Each line from the opening of the records that follow to the line with "(s.writeReg n v).outq = s.outq := rfl" needs to be written out exactly. Add nothing.
______________________________
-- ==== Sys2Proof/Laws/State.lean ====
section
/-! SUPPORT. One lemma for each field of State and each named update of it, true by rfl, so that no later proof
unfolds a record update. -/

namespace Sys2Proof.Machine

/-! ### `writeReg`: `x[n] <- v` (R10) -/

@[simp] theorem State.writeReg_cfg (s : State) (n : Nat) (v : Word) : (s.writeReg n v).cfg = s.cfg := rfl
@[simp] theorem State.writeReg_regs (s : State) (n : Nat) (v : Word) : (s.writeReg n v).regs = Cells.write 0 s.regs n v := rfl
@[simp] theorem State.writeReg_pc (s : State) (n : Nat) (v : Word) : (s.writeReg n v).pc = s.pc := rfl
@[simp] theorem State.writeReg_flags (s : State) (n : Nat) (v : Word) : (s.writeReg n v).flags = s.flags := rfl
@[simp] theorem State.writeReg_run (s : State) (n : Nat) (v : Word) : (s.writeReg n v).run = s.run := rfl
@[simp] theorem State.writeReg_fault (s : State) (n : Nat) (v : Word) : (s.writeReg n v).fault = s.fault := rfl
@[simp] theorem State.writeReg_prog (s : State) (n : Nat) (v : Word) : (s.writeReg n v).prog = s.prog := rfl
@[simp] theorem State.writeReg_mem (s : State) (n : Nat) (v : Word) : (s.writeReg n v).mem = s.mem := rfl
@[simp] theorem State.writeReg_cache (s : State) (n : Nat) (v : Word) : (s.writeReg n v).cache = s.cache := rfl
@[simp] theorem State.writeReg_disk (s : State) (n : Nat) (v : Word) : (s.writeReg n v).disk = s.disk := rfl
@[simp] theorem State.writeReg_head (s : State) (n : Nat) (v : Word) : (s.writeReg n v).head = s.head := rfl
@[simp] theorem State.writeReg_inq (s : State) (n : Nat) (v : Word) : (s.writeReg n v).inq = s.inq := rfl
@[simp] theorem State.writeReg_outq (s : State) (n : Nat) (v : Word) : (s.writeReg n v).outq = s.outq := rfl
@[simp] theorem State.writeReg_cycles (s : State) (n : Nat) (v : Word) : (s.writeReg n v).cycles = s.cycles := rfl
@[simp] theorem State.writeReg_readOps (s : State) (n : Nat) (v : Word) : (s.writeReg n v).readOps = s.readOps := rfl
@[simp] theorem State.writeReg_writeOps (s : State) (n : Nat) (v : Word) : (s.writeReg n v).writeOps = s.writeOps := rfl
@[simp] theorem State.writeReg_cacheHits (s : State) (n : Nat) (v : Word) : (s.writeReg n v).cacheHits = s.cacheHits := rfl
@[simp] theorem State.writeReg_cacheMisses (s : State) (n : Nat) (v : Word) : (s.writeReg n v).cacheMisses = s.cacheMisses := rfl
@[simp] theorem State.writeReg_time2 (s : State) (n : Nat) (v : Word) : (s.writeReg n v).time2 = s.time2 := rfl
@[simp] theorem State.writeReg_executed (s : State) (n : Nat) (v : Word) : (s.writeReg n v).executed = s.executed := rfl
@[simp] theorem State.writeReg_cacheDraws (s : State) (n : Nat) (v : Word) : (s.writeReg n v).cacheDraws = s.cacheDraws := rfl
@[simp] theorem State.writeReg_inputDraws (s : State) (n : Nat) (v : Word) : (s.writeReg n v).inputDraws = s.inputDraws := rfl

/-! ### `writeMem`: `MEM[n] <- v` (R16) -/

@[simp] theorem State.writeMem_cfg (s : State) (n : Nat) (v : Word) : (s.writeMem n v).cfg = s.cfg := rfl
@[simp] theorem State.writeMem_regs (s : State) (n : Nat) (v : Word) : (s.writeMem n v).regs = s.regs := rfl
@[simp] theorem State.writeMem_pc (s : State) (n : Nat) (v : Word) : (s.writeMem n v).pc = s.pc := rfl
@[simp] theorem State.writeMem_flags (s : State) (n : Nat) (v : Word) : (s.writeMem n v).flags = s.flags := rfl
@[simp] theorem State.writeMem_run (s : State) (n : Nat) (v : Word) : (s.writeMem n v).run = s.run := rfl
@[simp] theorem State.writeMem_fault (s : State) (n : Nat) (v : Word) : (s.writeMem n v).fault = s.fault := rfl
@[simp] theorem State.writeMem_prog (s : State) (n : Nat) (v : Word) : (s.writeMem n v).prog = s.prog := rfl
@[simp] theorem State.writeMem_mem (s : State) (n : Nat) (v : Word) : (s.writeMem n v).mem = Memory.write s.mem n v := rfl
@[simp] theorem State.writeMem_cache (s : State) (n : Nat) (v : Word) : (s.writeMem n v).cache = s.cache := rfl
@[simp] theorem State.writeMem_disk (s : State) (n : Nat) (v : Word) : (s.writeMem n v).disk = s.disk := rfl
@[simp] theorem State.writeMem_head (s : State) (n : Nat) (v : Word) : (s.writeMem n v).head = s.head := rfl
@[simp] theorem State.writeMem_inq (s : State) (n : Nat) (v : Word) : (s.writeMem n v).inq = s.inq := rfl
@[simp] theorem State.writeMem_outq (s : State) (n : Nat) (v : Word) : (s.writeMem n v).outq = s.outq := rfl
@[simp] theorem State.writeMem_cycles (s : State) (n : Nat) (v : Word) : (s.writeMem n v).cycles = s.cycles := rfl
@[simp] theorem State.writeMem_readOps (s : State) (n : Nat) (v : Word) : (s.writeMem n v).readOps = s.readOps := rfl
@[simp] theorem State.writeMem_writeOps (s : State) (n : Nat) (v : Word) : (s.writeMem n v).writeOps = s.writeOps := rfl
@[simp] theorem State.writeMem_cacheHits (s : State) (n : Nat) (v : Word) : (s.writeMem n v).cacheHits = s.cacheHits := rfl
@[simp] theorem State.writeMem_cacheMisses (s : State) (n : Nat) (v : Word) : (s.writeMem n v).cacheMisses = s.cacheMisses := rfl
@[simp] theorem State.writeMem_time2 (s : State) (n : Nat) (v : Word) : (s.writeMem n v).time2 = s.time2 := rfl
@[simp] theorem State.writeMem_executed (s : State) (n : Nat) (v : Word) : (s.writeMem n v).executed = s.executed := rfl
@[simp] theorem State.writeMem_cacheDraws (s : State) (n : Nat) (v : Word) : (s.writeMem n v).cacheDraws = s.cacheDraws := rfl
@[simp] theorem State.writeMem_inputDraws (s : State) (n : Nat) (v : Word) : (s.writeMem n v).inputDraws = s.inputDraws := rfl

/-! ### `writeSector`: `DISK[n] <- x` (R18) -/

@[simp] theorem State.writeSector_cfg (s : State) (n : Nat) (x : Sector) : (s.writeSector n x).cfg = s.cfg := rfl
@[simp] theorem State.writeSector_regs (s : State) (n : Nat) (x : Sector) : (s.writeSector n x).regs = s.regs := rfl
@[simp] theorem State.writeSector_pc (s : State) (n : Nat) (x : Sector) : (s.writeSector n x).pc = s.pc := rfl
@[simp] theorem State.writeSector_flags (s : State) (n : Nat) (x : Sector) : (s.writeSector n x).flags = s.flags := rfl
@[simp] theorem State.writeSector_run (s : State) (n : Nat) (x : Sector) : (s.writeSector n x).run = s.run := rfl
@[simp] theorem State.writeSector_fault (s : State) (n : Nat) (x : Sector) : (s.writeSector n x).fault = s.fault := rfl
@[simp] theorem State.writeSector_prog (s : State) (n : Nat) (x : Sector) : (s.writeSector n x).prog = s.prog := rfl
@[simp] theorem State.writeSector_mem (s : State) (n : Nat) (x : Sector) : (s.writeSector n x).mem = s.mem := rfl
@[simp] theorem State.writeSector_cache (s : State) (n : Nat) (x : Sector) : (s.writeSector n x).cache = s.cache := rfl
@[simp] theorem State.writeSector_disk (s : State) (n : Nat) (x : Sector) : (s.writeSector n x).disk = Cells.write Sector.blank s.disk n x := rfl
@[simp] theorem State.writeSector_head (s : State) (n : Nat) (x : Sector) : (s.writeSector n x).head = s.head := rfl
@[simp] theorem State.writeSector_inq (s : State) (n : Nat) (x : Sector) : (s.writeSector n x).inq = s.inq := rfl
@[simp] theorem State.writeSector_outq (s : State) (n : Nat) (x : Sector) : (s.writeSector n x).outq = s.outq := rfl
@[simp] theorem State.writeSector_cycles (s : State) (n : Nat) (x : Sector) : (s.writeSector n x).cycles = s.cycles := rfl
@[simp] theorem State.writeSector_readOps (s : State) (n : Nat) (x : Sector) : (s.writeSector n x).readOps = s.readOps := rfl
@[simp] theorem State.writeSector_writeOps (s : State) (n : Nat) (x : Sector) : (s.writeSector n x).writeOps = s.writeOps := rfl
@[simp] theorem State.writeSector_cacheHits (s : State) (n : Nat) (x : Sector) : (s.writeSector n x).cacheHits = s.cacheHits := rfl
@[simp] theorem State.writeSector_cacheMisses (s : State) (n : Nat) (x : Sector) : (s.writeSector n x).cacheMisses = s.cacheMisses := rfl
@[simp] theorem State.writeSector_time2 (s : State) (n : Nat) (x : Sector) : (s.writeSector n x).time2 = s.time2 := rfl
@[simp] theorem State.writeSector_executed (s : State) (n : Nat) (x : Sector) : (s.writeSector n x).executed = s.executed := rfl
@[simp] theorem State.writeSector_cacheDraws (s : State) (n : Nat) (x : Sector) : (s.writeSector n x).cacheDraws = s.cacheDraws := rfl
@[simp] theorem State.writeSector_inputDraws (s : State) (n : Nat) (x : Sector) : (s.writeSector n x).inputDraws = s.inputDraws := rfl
______________________________
> FINISHED EXERCISE:
-- ==== Sys2Proof/Laws/State.lean ====
section
/-! SUPPORT. One lemma for each field of State and each named update of it, true by rfl, so that no later proof
unfolds a record update. -/

namespace Sys2Proof.Machine

/-! ### `writeReg`: `x[n] <- v` (R10) -/

@[simp] theorem State.writeReg_cfg (s : State) (n : Nat) (v : Word) : (s.writeReg n v).cfg = s.cfg := rfl
@[simp] theorem State.writeReg_regs (s : State) (n : Nat) (v : Word) : (s.writeReg n v).regs = Cells.write 0 s.regs n v := rfl
@[simp] theorem State.writeReg_pc (s : State) (n : Nat) (v : Word) : (s.writeReg n v).pc = s.pc := rfl
@[simp] theorem State.writeReg_flags (s : State) (n : Nat) (v : Word) : (s.writeReg n v).flags = s.flags := rfl
@[simp] theorem State.writeReg_run (s : State) (n : Nat) (v : Word) : (s.writeReg n v).run = s.run := rfl
@[simp] theorem State.writeReg_fault (s : State) (n : Nat) (v : Word) : (s.writeReg n v).fault = s.fault := rfl
@[simp] theorem State.writeReg_prog (s : State) (n : Nat) (v : Word) : (s.writeReg n v).prog = s.prog := rfl
@[simp] theorem State.writeReg_mem (s : State) (n : Nat) (v : Word) : (s.writeReg n v).mem = s.mem := rfl
@[simp] theorem State.writeReg_cache (s : State) (n : Nat) (v : Word) : (s.writeReg n v).cache = s.cache := rfl
@[simp] theorem State.writeReg_disk (s : State) (n : Nat) (v : Word) : (s.writeReg n v).disk = s.disk := rfl
@[simp] theorem State.writeReg_head (s : State) (n : Nat) (v : Word) : (s.writeReg n v).head = s.head := rfl
@[simp] theorem State.writeReg_inq (s : State) (n : Nat) (v : Word) : (s.writeReg n v).inq = s.inq := rfl
@[simp] theorem State.writeReg_outq (s : State) (n : Nat) (v : Word) : (s.writeReg n v).outq = s.outq := rfl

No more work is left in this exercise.